==== Data to examine
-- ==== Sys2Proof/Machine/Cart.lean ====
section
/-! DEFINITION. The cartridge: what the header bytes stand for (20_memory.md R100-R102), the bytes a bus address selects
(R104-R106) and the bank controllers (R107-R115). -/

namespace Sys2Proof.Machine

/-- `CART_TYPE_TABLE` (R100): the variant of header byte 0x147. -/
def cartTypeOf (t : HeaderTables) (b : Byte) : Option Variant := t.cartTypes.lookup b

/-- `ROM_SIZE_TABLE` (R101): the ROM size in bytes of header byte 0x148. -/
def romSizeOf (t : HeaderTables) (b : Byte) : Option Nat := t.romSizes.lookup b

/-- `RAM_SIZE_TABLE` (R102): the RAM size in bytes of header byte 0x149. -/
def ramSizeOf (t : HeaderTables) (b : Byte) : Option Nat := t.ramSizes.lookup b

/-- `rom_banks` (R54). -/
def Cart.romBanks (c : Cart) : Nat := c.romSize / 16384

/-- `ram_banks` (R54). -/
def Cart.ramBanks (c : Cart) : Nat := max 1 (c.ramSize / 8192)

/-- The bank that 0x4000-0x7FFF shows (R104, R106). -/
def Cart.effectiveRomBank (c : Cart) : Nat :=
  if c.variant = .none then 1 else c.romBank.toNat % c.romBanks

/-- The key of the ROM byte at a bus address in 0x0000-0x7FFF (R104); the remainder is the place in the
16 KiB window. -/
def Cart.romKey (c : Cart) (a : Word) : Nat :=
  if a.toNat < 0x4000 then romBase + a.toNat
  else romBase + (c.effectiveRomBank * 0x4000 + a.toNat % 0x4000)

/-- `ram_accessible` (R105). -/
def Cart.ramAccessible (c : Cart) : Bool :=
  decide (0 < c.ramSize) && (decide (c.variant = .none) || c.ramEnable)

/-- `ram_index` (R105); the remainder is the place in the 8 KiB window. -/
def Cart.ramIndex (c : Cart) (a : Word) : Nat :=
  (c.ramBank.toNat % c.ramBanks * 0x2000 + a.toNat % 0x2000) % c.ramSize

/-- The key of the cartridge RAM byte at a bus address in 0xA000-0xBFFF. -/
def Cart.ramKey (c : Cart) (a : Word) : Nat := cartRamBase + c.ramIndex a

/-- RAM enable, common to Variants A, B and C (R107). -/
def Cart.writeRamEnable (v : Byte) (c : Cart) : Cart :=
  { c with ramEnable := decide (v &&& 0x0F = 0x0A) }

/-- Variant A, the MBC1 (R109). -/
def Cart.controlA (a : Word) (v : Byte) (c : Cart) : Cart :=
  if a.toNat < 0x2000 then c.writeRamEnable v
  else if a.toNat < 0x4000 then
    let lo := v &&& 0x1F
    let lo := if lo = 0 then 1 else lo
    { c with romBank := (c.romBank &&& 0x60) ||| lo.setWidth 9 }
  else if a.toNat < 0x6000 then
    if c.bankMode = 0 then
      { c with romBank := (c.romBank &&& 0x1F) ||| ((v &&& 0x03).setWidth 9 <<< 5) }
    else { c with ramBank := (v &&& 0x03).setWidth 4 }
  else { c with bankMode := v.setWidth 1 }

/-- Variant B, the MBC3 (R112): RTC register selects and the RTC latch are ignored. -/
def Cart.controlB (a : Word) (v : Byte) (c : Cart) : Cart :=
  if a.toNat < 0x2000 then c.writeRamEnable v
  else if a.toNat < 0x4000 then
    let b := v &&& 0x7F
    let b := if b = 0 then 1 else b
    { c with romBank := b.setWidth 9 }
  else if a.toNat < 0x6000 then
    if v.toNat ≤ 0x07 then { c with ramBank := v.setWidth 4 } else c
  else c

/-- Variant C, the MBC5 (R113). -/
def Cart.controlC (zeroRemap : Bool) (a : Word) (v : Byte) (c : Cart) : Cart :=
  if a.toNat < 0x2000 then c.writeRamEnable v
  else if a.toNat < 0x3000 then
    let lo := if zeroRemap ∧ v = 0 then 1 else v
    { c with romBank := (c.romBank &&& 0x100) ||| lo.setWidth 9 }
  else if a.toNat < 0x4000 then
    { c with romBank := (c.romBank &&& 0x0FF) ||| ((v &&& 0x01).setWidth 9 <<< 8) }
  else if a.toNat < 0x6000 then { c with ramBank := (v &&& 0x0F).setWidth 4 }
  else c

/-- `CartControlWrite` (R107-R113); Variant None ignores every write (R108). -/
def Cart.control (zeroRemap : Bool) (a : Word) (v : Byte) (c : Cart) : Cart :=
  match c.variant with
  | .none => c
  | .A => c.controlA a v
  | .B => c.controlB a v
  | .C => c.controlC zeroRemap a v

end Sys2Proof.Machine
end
========
==== Data to examine
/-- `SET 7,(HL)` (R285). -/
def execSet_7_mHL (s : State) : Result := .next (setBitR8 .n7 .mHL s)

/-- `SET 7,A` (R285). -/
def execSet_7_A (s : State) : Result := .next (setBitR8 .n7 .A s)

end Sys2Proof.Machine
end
========
==== Data to examine
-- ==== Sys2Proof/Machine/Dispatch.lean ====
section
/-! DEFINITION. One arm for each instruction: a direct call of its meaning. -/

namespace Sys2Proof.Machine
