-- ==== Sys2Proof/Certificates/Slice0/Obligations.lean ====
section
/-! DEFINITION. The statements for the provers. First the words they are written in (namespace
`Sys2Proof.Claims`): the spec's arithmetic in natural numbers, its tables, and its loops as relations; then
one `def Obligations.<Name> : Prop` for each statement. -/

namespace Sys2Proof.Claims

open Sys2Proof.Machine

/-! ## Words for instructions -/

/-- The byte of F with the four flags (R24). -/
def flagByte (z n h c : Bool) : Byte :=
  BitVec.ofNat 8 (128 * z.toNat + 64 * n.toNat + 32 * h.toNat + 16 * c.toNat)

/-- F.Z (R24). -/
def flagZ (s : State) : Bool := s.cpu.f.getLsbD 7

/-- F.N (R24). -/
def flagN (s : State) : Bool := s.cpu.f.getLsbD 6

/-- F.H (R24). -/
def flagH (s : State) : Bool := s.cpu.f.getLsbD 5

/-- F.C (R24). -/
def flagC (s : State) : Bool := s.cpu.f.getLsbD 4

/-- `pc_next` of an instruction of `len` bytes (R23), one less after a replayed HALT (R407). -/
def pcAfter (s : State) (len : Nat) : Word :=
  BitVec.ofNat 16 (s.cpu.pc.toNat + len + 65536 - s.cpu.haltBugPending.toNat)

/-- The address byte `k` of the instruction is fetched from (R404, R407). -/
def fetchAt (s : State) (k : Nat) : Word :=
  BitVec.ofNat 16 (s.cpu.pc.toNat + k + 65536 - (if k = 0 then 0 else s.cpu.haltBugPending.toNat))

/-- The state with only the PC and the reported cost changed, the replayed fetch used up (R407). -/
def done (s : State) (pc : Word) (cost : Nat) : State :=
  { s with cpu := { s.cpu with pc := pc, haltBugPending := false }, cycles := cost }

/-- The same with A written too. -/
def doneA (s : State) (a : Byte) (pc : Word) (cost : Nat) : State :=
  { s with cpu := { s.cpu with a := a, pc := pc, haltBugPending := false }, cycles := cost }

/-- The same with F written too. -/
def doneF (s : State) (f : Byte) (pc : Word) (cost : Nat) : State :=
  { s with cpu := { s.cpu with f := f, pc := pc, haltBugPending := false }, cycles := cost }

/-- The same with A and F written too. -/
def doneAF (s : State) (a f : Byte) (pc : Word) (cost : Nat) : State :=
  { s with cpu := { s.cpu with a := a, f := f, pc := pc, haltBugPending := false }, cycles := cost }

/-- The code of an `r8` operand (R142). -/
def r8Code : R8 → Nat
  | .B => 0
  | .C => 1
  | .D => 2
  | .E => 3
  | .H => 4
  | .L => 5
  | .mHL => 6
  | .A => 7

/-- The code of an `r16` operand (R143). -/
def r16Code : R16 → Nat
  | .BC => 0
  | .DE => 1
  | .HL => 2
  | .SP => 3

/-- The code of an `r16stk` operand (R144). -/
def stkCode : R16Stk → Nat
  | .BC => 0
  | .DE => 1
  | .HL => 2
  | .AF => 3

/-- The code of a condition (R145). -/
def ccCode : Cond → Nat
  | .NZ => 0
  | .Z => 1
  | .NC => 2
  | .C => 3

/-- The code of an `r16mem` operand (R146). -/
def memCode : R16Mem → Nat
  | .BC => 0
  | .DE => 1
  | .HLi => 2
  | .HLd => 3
========
■ The problem:
Reproduce the lines above, beginning at the line with "-- ==== Sys2Proof/Machine/Cart.lean" and stopping after the line with "def Cart.ramBanks (c", exactly as they are.

■ Written solution:
-- ==== Sys2Proof/Machine/Cart.lean ====
section
/-! DEFINITION. The cartridge: what the header bytes stand for (20_memory.md R100-R102), the bytes a bus address selects
(R104-R106) and the bank controllers (R107-R115). -/

namespace Sys2Proof.Machine

/-- `CART_TYPE_TABLE` (R100): the variant of header byte 0x147. -/
def cartTypeOf (t : HeaderTables) (b : Byte) : Option Variant := t.cartTypes.lookup b

/-- `ROM_SIZE_TABLE` (R101): the ROM size in bytes of header byte 0x148. -/
def romSizeOf (t : HeaderTables) (b : Byte) : Option Nat := t.romSizes.lookup b

/-- `RAM_SIZE_TABLE` (R102): the RAM size in bytes of header byte 0x149. -/
def ramSizeOf (t : HeaderTables) (b : Byte) : Option Nat := t.ramSizes.lookup b

/-- `rom_banks` (R54). -/
def Cart.romBanks (c : Cart) : Nat := c.romSize / 16384

/-- `ram_banks` (R54). -/
def Cart.ramBanks (c : Cart) : Nat := max 1 (c.ramSize / 8192)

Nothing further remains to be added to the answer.